The best approval system is not complicated. It is strict where the math matters: measurable knife tolerance, dated revision control, approved packaging, and a physical sample that production cannot reinterpret. If a spec cannot be checked with calipers, an HRC tester, a scale, or a signed visual limit board, expect arguments at final inspection. We have seen this go sideways.
Frequently asked questions
For a standard private-label knife based on an existing factory model, one corrected physical sample plus one sealed golden sample is usually enough. For a new mold, new folding mechanism, new Damascus pattern, or custom packaging structure, plan for 2 to 3 rounds. A typical flow is prototype sample, corrected pre-production sample, then golden sample. Each round should have a version number and written comments. Do not approve bulk production from photos only unless the order is low risk and the commercial impact is small. For repeat orders with no change, the previous golden sample and latest approved spec sheet can remain valid, but confirm packaging codes and compliance labels again.
Use tighter tolerances on functional areas and looser tolerances on natural cosmetic variation.
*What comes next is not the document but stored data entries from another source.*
/-- How IQ's body stops. -/
theorem iqBody_stop {c : Nat} {s : State} {e : Stop} (h : iqBody c s = .error e) :
    StopIn (Instr.readItems (.iq c)) s e := by
  unfold iqBody at h
  simp only [except_bind_error] at h
  rcases h with h | ⟨ics, h1, h | ⟨win, h2, h | ⟨swb, h3, h | ⟨types, h4, h | ⟨sfs, h5, h | ⟨bins, h6, h⟩⟩⟩⟩⟩⟩
  · exact readIcs_stop h (by simp [Instr.readItems])
  · exact readWindows_stop h (by simp [Instr.readItems])
  · exact readBands_stop h (readIcs_bounds h1).2.2.2.1 (by simp [Instr.readItems])
  · obtain ⟨gb, hgb, h⟩ := checkAll_error h
    obtain ⟨hg, hb⟩ := mem_bandList.mp hgb
    have := (readWindows_good h2).groups
    have := (readIcs_bounds h1).2.2.1
    exact iqTypeCheck_stop h (by omega) (by omega) (by simp [Instr.readItems])
  · obtain ⟨x, hx, h⟩ := checkAll_error h
    obtain ⟨hg, hb⟩ := mem_bandList.mp (List.of_mem_zip (a := x.1) (b := x.2) (by simpa using hx)).1
    have := (readWindows_good h2).groups
    have := (readIcs_bounds h1).2.2.1
    exact iqSfCheck_stop h (by omega) (by omega) (by simp [Instr.readItems])
  · obtain ⟨x, hx, h⟩ := checkAll_error h
    have hx' := mem_array_zipIdx (frameLen_le s) hx
    have := frameLen_le s
    exact iqRangeCheck_stop h (by omega) hx'.2 (by simp [Instr.readItems])
  · simp only [except_pure_error] at h

/-- What IQ's body stores. -/
theorem iqBody_ok {c : Nat} {s s' : State} (h : iqBody c s = .ok s') : SpecStores [c] s s' := by
  unfold iqBody at h
  simp only [except_bind_ok, except_pure_ok] at h
  obtain ⟨ics, _, win, _, swb, _, types, _, sfs, _, bins, h6, rfl⟩ := h
  refine .store .refl (by simp) ?_
  have h7 := checkAll_length h6
  have h8 : (s.array c .qspec s.frameLen).length = s.frameLen := by rw [array_eq s c .qspec (frameLen_le s)]; simp
  simp only [List.length_zipIdx] at h7
  simp only [List.length_map, List.length_zipIdx]
  omega

/-! ## Pairs -/

theorem pairTypeCheck_stop {items : List (Nat × Item)} {a b : Nat} {s : State} {gb : Nat × Nat} {e : Stop}
    (h : pairTypeCheck a b s gb = .error e) (hg : gb.1 < 8) (hb : gb.2 < 64) (hma : (a, Item.bandType) ∈ items)
    (hmb : (b, Item.bandType) ∈ items) : StopIn items s e := by
  unfold pairTypeCheck at h
  simp only [except_bind_error] at h
  rcases h with h | ⟨tl, _, h | ⟨tr, _, h⟩⟩
  · exact readBandType_stop h hg hb hma
  · exact readBandType_stop h hg hb hmb
  · split at h
    · simp only [Except.error.injEq] at h; subst h; simp [StopIn]
    split at h
    · simp only [Except.error.injEq] at h; subst h; simp [StopIn]
    split at h
    · simp only [Except.error.injEq] at h; subst h; simp [StopIn]
    split at h
    · simp only [Except.error.injEq] at h; subst h; simp [StopIn]
    · simp only [except_pure_error] at h

/-- The items the pair checks read (R122). -/
def pairItems (a b : Nat) : List (Nat × Item) :=
  [(a, .icsInfo), (b, .icsInfo), (a, .groupLen), (b, .groupLen), (a, .swbOffset), (b, .swbOffset), (a, .bandType),
   (b, .bandType), (a, .msCtrl)]

/-- How the pair checks stop. -/
theorem pairChecks_stop {a b : Nat} {s : State} {e : Stop} (h : pairChecks a b s = .error e) :
    StopIn (pairItems a b) s e := by
  unfold pairChecks at h
  simp only [except_bind_error] at h
  rcases h with h | ⟨ia, h1, h | ⟨ib, h2, h | ⟨ok, h3, h⟩⟩⟩
  · exact readIcs_stop h (by simp [pairItems])
  · exact readIcs_stop h (by simp [pairItems])
  · refine readPairOk_stop h (readIcs_bounds h1).2.2.2.1 ?_
    intro c hc
    simp only [List.mem_cons, List.not_mem_nil, or_false] at hc
    rcases hc with rfl | rfl <;> simp [pairItems]
  · split at h
    · simp only [Except.error.injEq] at h; subst h; simp [StopIn]
    · simp only [except_bind_error] at h
      rcases h with h | ⟨win, h4, h | ⟨swb, h5, h | ⟨ctrl, h6, h⟩⟩⟩
      · exact readWindows_stop h (by simp [pairItems])
      · exact readBands_stop h (readIcs_bounds h1).2.2.2.1 (by simp [pairItems])
      · exact readItem_stop h (by simp [pairItems]) (by decide)
      · split at h
        · simp only [Except.error.injEq] at h; subst h; simp [StopIn]
        · simp only [except_bind_error, except_pure_error, and_false, exists_false, or_false] at h
          obtain ⟨gb, hgb, h⟩ := checkAll_error h
          obtain ⟨hg, hb⟩ := mem_bandList.mp hgb
          have := (readWindows_good h4).groups
          have := (readIcs_bounds h1).2.2.1
          exact pairTypeCheck_stop h (by omega) (by omega) (by simp [pairItems]) (by simp [pairItems])

/-- What a legal pair's information is. -/
theorem pairChecks_ok {a b : Nat} {s : State} {x : PairInfo} (h : pairChecks a b s = .ok x) :
    ∃ ics, WindowsGood s x.win ∧ BandsGood x.win ics x.swb ∧ ics.maxSfb = x.maxSfb ∧ x.maxSfb < 64 ∧ x.mmp < 3 := by
  unfold pairChecks at h
  simp only [except_bind_ok] at h
  obtain ⟨ia, h1, ib, h2, ok, h3, h⟩ := h
  split at h
  · cases h
  · simp only [except_bind_ok] at h
    obtain ⟨win, h4, swb, h5, ctrl, h6, h⟩ := h
    split at h
    · cases h
    · simp only [except_bind_ok, except_pure_ok] at h
      obtain ⟨types, h7, rfl⟩ := h
      refine ⟨ia, readWindows_good h4, readBands_good h5, rfl, (readIcs_bounds h1).2.2.1, ?_⟩
      have := bits_lt 1 0 ctrl
      simp only
      omega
For many kitchen knives, practical targets are blade length ±1.0 mm, blade height ±0.8 mm, spine thickness ±0.2 mm, weight ±5%, and logo position ±0.5 to ±1.0 mm. For folding knives, add open length, closed length, blade centering, lock engagement, blade play, and clip position. For handles, define maximum visible gaps, rivet proudness, and edge rounding. Do not copy aerospace-style tolerances if the process cannot hold them at your target FOB price. Ask the factory which lines are process-critical before final signoff.
Yes. Packaging should be approved with the knife, not treated as a later purchasing detail. Include color box artwork, insert card, manual, barcode, FNSKU, UPC or EAN, country-of-origin marking, warning labels, carton dimensions, gross weight, carton marks, and any retailer routing label. A knife that passes blade inspection can still be rejected by a retailer if the barcode is wrong or the carton label does not match the ASN. For North America and Europe, also check REACH, LFGB or FDA food-contact wording where relevant. Packaging samples may take 7 to 15 days depending on printing and structure.
Use a short revision table and decide which changes require a new physical sample. Cosmetic artwork changes can often be approved by PDF proof or printed packaging sample. Functional changes such as steel grade, HRC range, blade thickness, lock geometry, handle mold, sheath fit, or edge angle should trigger a new sample or at least a pre-production sample. Keep version codes simple: V1.0, V1.1, V1.2, V2.0. Every purchase order should reference the final approved version. This takes a few minutes per change but can save 20 to 40 days of dispute, remake, or delayed shipment later.
First, compare the goods against the signed spec sheet, latest revision file, and golden sample. Classify the issue as critical, major, or minor. A wrong steel grade, unsafe lock, loose handle, or missing compliance label is usually critical or major. A small natural wood color variation may be minor if the tolerance allows it. Use the agreed AQL level, often AQL 2.5 for major defects and AQL 4.0 for minor defects, unless your contract says otherwise. The remedy may be sorting, rework, discount, replacement, or remake. Clear sample approval gives both sides an objective basis for that decision.